-- ==== Sys2Proof/Machine/Resilience.lean ====
section
/-! DEFINITION. Faults, loss reports, retirement, molts and spare tests (R194, R195, R334 to R345). -/
namespace Sys2Proof.Machine

/-- The 512 bytes of a row (16 KiB of accumulators: bank row / 8). -/
def setRow (s : State) (a : SramRow) (bs : List Byte) : State :=
  match a with
  | .data c r => let k := getCore s c.val; setCore s c.val { k with sram := mwrites k.sram (512 * r.val) bs }
  | .staging cl r => let k := getCl s cl.val; setCl s cl.val { k with staging := mwrites k.staging (512 * r.val) bs }
  | .prog c r =>
    let k := getCore s c.val
    let put := fun (t : Tbl (BitVec 64)) (i : Nat) => tset t (64 * r.val + i) (BitVec.ofNat 64 (leNat ((bs.drop (8 * i)).take 8)))
    setCore s c.val { k with prog := (List.range 64).foldl put k.prog }
  | .acc c r =>
    let k := getCore s c.val
    let b := tget k.banks (r.val / 8) Bank.reset
    let full := b.vals ++ List.replicate (1024 - b.vals.length) 0
    let ws := bytesToWords bs
    let i := r.val % 8 * 128
    setCore s c.val { k with banks := tset k.banks (r.val / 8) { b with vals := full.take i ++ ws ++ full.drop (i + 128) } }
def zeroRow (s : State) (a : SramRow) : State := setRow s a (List.replicate 512 0)

/-! ### Reports (R339 to R341) -/
/-- A loss report starts to each partition of a list. -/
def reportLoss (s : State) (ps : List Nat) : State :=
  modHub s (fun h => { h with lossDue := ps.foldl (fun w p => setBit w p true) h.lossDue })
/-- A fault, in the registers of the hub and of the partitions that it affects. -/
def faultEvent (s : State) (kind unit : Nat) (ps : List Nat) (loss uncovered : Bool) : State :=
  let s1 := partFaults (hubFault s kind unit (if loss then pidMask ps else 0) loss uncovered false) ps kind unit uncovered
  if loss then reportLoss s1 ps else s1

/-- LOSS_REPORT (R341): LOSS is set, and the open step is aborted. -/
def execLossReport (p : PartIx) (s : State) : Out :=
  if !bit s.hub.lossDue p.val then .next s
  else
    let s1 := modHub s (fun h => { h with lossDue := setBit h.lossDue p.val false })
    .next (abortStep (modPart s1 p.val (fun k => k.setReg 0x1A0 (setBit (partReg k 0x1A0) 0 true))) p.val)

/-! ### Cores (R339, R340) -/
/-- Station entries that include a core are disabled. -/
def disableEntries (s : State) (c : Nat) : State :=
  (getCore s c).ctxs.foldl (fun s x => match x.2.stn with | some r => stnDisable s r.part r.entry | none => s) s
def freshCore (s : State) (c : Nat) (dead : Bool) : State :=
  let k := getCore s c
  setCore s c { Core.reset with halt := k.halt, nextUid := k.nextUid, dead := dead }
/-- A logical core moves to the lowest usable spare core of its cluster; its old silicon is used no more. -/
def moveCore (s : State) (c : Nat) : State :=
  modHub s (fun h =>
    let r := h.rot
    let j := (coreSpareOf r (c / 32)).headD 0
    countSpares { h with rot := { r with coreMap := tset r.coreMap c j, badCores := r.badCores ++ [physCl r (c / 32) * 64 + coreAt r c] } })

def clusterOf (c : CoreIx) : FaultUnit := .cluster ⟨c.val / 32 % 160, Nat.mod_lt _ (by decide)⟩
/-- The core has no usable spare: it is out of service, and its cluster is to molt. -/
def coreUncovered (s : State) (c : CoreIx) : State :=
  let s1 := faultEvent (cancelMolt s (.core c)) 2 (placeCore c.val) (coreOwner s c.val).toList true true
  let s2 := freshCore (disableEntries s1 c.val) c.val true
  addMolt s2 (clusterOf c)

/-- CORE_FAULT (R339, R340). (log 56: DEDUCED.) -/
def execCoreFault (c : CoreIx) (s : State) : Out :=
  if coreSpares s.hub (c.val / 32) = 0 then .next (coreUncovered s c)
  else
    let s1 := faultEvent (cancelMolt s (.core c)) 2 (placeCore c.val) (coreOwner s c.val).toList true false
    let s2 := freshCore (disableEntries s1 c.val) c.val false
    .next (moltLog (moveCore s2 c.val) 2)

/-! ### SRAM rows -/
/-- The physical array of a row. -/
def rowArray (r : Rot) : SramRow → Nat
  | .data c _ => arrayNo (physCl r (c.val / 32)) (some (coreAt r c.val)) 0
  | .prog c _ => arrayNo (physCl r (c.val / 32)) (some (coreAt r c.val)) 1
  | .acc c _ => arrayNo (physCl r (c.val / 32)) (some (coreAt r c.val)) 2
  | .staging cl _ => arrayNo (physCl r cl.val) none 0
/-- Usable spare rows of a physical array; one is taken. -/
def arraySpare (h : Hub) (n : Nat) : Nat := 2 - tget h.rowSp n 0
def useArraySpare (s : State) (n : Nat) : State := modHub s (fun h => { h with rowSp := tset h.rowSp n (tget h.rowSp n 0 + 1) })
def rowSpares (h : Hub) (a : SramRow) : Nat := arraySpare h (rowArray h.rot a)
def useRowSpare (s : State) (a : SramRow) : State := useArraySpare s (rowArray s.hub.rot a)
/-- Free bytes (log 1). -/
def freeRow (s : State) : List Byte × State :=
  ((List.range 16).flatMap (fun i => leBytes 32 (Config.freeWord (s.free + i)).toNat), { s with free := s.free + 16 })
/-- The row has no usable spare: what it reads from then on is open. -/
def rowUncovered (s : State) (a : SramRow) : State :=
  let s1 := faultEvent (cancelMolt s (.row a)) 3 (rowPlace a) (rowOwner s a).toList true true
  let f := freeRow s1
  setRow f.2 a f.1

/-- SRAM_FAULT (R339). -/
def execSramFault (a : SramRow) (s : State) : Out :=
  if rowSpares s.hub a = 0 then .next (rowUncovered s a)
  else
    let s1 := faultEvent (cancelMolt s (.row a)) 3 (rowPlace a) (rowOwner s a).toList true false
    .next (moltLog (useRowSpare (zeroRow s1 a) a) 3)

/-! ### LPDDR6 sub-channels (R194, R195, R339) -/
/-- The units of the frames in use on a sub-channel, in ascending order. -/
def subUnits (k : Mc) (j : Nat) : List (Nat × Nat) :=
  (k.used.mergeSort (fun a b => decide (a ≤ b))).flatMap (fun f => ((List.range 8192).filter (fun u => subOf f u == j)).map (fun u => (f, u)))
/-- R194: up to 256 units of a controller are held poisoned; every frame affected beyond that has POISON in its page-table entry.
(log 57: DEDUCED.) -/
def poisonSub (s : State) (m j : Nat) : State :=
  let k := getMc s m
  let us := (subUnits k j).filter (fun u => !(k.poison.contains u))
  let room := 256 - k.poison.length
  let more := ((us.drop room).map (·.1)).eraseDups
  let s1 := setMc s m { k with poison := k.poison ++ us.take room }
  let s2 := (List.range 8).foldl (fun s p =>
    let hit := fun (e : BitVec 128) => ptValid e && ptPkg e == m && more.contains (ptFrame e)
    let pages := ((getPart s p).pt2.filter (fun e => hit e.2)).map (·.1)
    dropXlate (modPart s p (fun q => { q with pt2 := q.pt2.map (fun e => (e.1, if hit e.2 then setBit e.2 3 true else e.2)) })) p 2 (fun n => pages.contains n)) s1
  poisonCount s2 m

/-- A sub-channel retires: its units are on relocation frames, and the repair map has changed. -/
def retire (s : State) (m j : Nat) : State := moltLog (setMc s m (takeReloc (getMc s m) j)) 5
/-- A retirement waits for 1,024 free frames. -/
def awaitFrames (s : State) (m j : Nat) : State :=
  let k := getMc s m
  let w := mcReg k 0x200
  if bit w 20 then s else setMc s m (k.setReg 0x200 (setBit (setFld w 19 16 j) 20 true))
/-- PENDING after a retirement of j: the next sub-channel that waits, failed ones first. -/
def pendNext (s : State) (m j : Nat) : State :=
  let k := getMc s m
  let w := mcReg k 0x200
  if bit w 20 && fld w 19 16 == j then
    let s1 := setMc s m (k.setReg 0x200 (setBit (setFld w 19 16 0) 20 false))
    match (List.range 16).find? (fun i => bit k.failed i || s.hub.molts.any (fun u => match u with | .sub n i2 => n.val == m && i2.val == i && decide (freeCount k < 1024) | _ => false)) with
    | some i => awaitFrames s1 m i
    | none => s1
  else s

/-- SUBCHANNEL_FAULT (R339). -/
def execSubchannelFault (m : McIx) (j : Fin 16) (s : State) : Out :=
  let k := getMc s m.val
  if bit (mcReg k 0x200) j.val || bit k.failed j.val then .next s
  else
    let s1 := faultEvent (cancelMolt s (.sub m j)) 5 (subUnit m.val j.val) (packageUsers s m.val) true false
    let k1 := getMc s1 m.val
    let s2 := poisonSub (setMc s1 m.val { k1 with failed := setBit k1.failed j.val true }) m.val j.val
    .next (if freeCount (getMc s2 m.val) ≥ 1024 then pendNext (retire s2 m.val j.val) m.val j.val else awaitFrames s2 m.val j.val)

/-! ### Molts (R343 to R345) -/
/-- The cluster's switch is in step 2 of a context switch, or the cluster has no enabled context. -/
def atBoundary (s : State) (cl : Nat) : Bool := let k := getCl s cl; k.sw.isSome || fld (clReg k 0x100) 3 0 == 0

/-- The lowest working physical cluster that is not in use takes the logical cluster; its cores that were out of service return at zero. -/
def clusterMolt (s : State) (cl n : Nat) : State :=
  let s1 := modHub s (fun h =>
    let old := physCl h.rot cl
    let keep := h.rot.coreMap.filter (fun e => e.1 / 32 != cl)
    let r := { h.rot with phys := tset h.rot.phys cl n, bad := h.rot.bad ++ [old],
                          coreMap := (fillCores h.rot.badCores cl (cl / 40 * 64 + n)).foldl (fun t e => tset t e.1 e.2) keep }
    countSpares { h with rot := r })
  (List.range 32).foldl (fun s i => let c := cl * 32 + i; if (getCore s c).dead then freshCore s c false else setCore s c { getCore s c with retries := 0 }) s1

/-- The sub-channel's units are copied and switched. -/
def subMolt (s : State) (m : McIx) (j : Fin 16) : State := moltDone (pendNext (setMc s m.val (takeReloc (getMc s m.val) j.val)) m.val j.val) (.sub m j)

/-- An access to the package is in flight: a page that a roller channel reads, a record that its station updates (log 122: DEDUCED). -/
def mcInFlight (s : State) (m : Nat) : Bool :=
  s.mesh.any (fun p => p.dst == .mc m && (match p.body with | .pageRead .. => true | _ => false)) || (getMc s m).stn.work.isSome

/-- MOLT (R344): a pending molt takes effect at its boundary. A core whose cluster has no usable spare core left makes its cluster molt (R343). -/
def execMolt (u : FaultUnit) (s : State) : Out :=
  if !(s.hub.molts.contains u) then .next s
  else match u with
    | .row a => .next (if atBoundary s (rowCluster a) && decide (rowSpares s.hub a > 0) then moltDone (useRowSpare s a) u else s)
    | .core c =>
      .next (if coreSpares s.hub (c.val / 32) = 0 then addMolt (cancelMolt s u) (clusterOf c)
        else if atBoundary s (c.val / 32) then moltDone (moveCore (setCore s c.val { getCore s c.val with retries := 0 }) c.val) u else s)
    | .cluster cl => match spareOf s.hub.rot (cl.val / 40) with
      | n :: _ => .next (if atBoundary s cl.val then moltDone (clusterMolt s cl.val n) u else s)
      | [] => .next s
    | .lane l tx n =>
      let k := getLnk s l.val
      if lst k ≠ 6 then .next s
      else if tx then
        .next (if txSpared k || bit k.spareBad 1 then s else moltDone (loseLane (setLnk s l.val { k.stat 7 7 1 with txLane := some n.val })) u)
      -- The receive lane: the molt is done when lock is regained (LOCK_REGAINED).
      else .next (if rxSpared k || k.fault.isSome || bit k.spareBad 0 || k.keys.rekey then s else startSpare s l.val n.val false)
    | .sub m j =>
      .next (if freeCount (getMc s m.val) < 1024 then awaitFrames s m.val j.val else if mcInFlight s m.val then s else subMolt s m j)
    | .other _ => .next s

/-- MOLT_WORSENING (R343): a molt becomes pending; that of a core without a usable spare is its cluster's. -/
def execMoltWorsening (u : FaultUnit) (s : State) : Out :=
  match u with
  | .core c => .next (if (getCore s c.val).dead then s else if coreSpares s.hub (c.val / 32) > 0 then addMolt s u else addMolt s (clusterOf c))
  | .sub m j =>
    let k := getMc s m.val
    if bit (mcReg k 0x200) j.val || bit k.failed j.val then .next s
    else .next (let s1 := addMolt s u; if freeCount k < 1024 then awaitFrames s1 m.val j.val else s1)
  | .other _ => .next s
  | _ => .next (addMolt s u)

/-- SUBCHANNEL_RETIREMENT (R195): the pending one, once 1,024 frames are free. -/
def execSubchannelRetirement (m : McIx) (s : State) : Out :=
  let k := getMc s m.val
  let w := mcReg k 0x200
  let j : Fin 16 := ⟨fld w 19 16 % 16, Nat.mod_lt _ (by decide)⟩
  if !bit w 20 || decide (freeCount k < 1024) then .next s
  else if bit k.failed j.val then .next (pendNext (retire s m.val j.val) m.val j.val)
  else .next (if mcInFlight s m.val then s else subMolt s m j)

/-- UNCOVERED_FAULT (R340): a fault outside the covered classes, or without a usable spare. -/
def execUncoveredFault (u : FaultUnit) (s : State) : Out :=
  match u with
  | .core c => .next (coreUncovered s c)
  | .row a => .next (rowUncovered s a)
  | .lane l tx n =>
    .next (laneUncovered (cancelMolt s u) l.val (laneUnit l.val tx n.val))
  | .sub m j =>
    let s1 := faultEvent (cancelMolt s u) 5 (subUnit m.val j.val) (packageUsers s m.val) true true
    let k := getMc s1 m.val
    .next (setMc s1 m.val { k with failed := setBit k.failed j.val (!(bit (mcReg k 0x200) j.val)) })
  | .cluster cl => .next (faultEvent (cancelMolt s u) 1 (placeCl cl.val) (clusterOwners s cl.val) false true)
  | .other _ => .next (faultEvent s 0 0 (unitParts s u) false true)

/-! ### Spare tests (R337) -/
/-- A working core of the silicon that no logical core uses: of a cluster in use one that is left over, of a spare cluster any. -/
def spareCore (r : Rot) (pcl j : Nat) : Bool :=
  (goodCores r.badCores pcl).contains j && !(r.bad.contains pcl) &&
    (List.range 160).all (fun cl => physCl r cl != pcl || (coreSpareOf r cl).contains j)
/-- It is unusable; a spare cluster that is left with fewer than 32 working cores is unusable with it. -/
def spareCoreGone (h : Hub) (pcl j : Nat) : Hub :=
  let r := { h.rot with badCores := h.rot.badCores ++ [pcl * 64 + j] }
  let bad := if (spareOf r (pcl / 64)).contains (pcl % 64) && decide ((goodCores r.badCores pcl).length < 32) then r.bad ++ [pcl] else r.bad
  countSpares { h with rot := { r with bad := bad } }

/-- SPARE_TEST: a spare that fails is unusable until the next boot. -/
def execSpareTest (sp : Spare) (ok : Bool) (s : State) : Out :=
  if ok then .next s
  else match sp with
    | .cluster d n =>
      .next (if (spareOf s.hub.rot d.val).contains n.val then modHub s (fun h => countSpares { h with rot := { h.rot with bad := h.rot.bad ++ [d.val * 64 + n.val] } }) else s)
    | .core d n j => .next (if spareCore s.hub.rot (d.val * 64 + n.val) j.val then modHub s (fun h => spareCoreGone h (d.val * 64 + n.val) j.val) else s)
    | .row a => .next (if arraySpare s.hub (siteNo a) > 0 then useArraySpare s (siteNo a) else s)
    | .lane l tx =>
      let k := getLnk s l.val
      let i := b2n tx
      let used := if tx then txSpared k else rxSpared k
      if bit k.spareBad i || used then .next s
      else .next (loseLane (setLnk s l.val { k with spareBad := setBit k.spareBad i true }))

end Sys2Proof.Machine
end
= = =
Instructions for the task = Within the listing above, the range opens at the line with "SRAM_FAULT (R339). -/" and closes at the line with "let s2 := (List.range 8).foldl (fun s p =>". Reproduce exactly the lines of that range, including both ends.

Answer to the problem =
/-- SRAM_FAULT (R339). -/
def execSramFault (a : SramRow) (s : State) : Out :=
  if rowSpares s.hub a = 0 then .next (rowUncovered s a)
  else
    let s1 := faultEvent (cancelMolt s (.row a)) 3 (rowPlace a) (rowOwner s a).toList true false
    .next (moltLog (useRowSpare (zeroRow s1 a) a) 3)

/-! ### LPDDR6 sub-channels (R194, R195, R339) -/
/-- The units of the frames in use on a sub-channel, in ascending order. -/
def subUnits (k : Mc) (j : Nat) : List (Nat × Nat) :=
  (k.used.mergeSort (fun a b => decide (a ≤ b))).flatMap (fun f => ((List.range 8192).filter (fun u => subOf f u == j)).map (fun u => (f, u)))
/-- R194: up to 256 units of a controller are held poisoned; every frame affected beyond that has POISON in its page-table entry.
(log 57: DEDUCED.) -/
def poisonSub (s : State) (m j : Nat) : State :=
  let k := getMc s m
  let us := (subUnits k j).filter (fun u => !(k.poison.contains u))
  let room := 256 - k.poison.length
  let more := ((us.drop room).map (·.1)).eraseDups
  let s1 := setMc s m { k with poison := k.poison ++ us.take room }
  let s2 := (List.range 8).foldl (fun s p =>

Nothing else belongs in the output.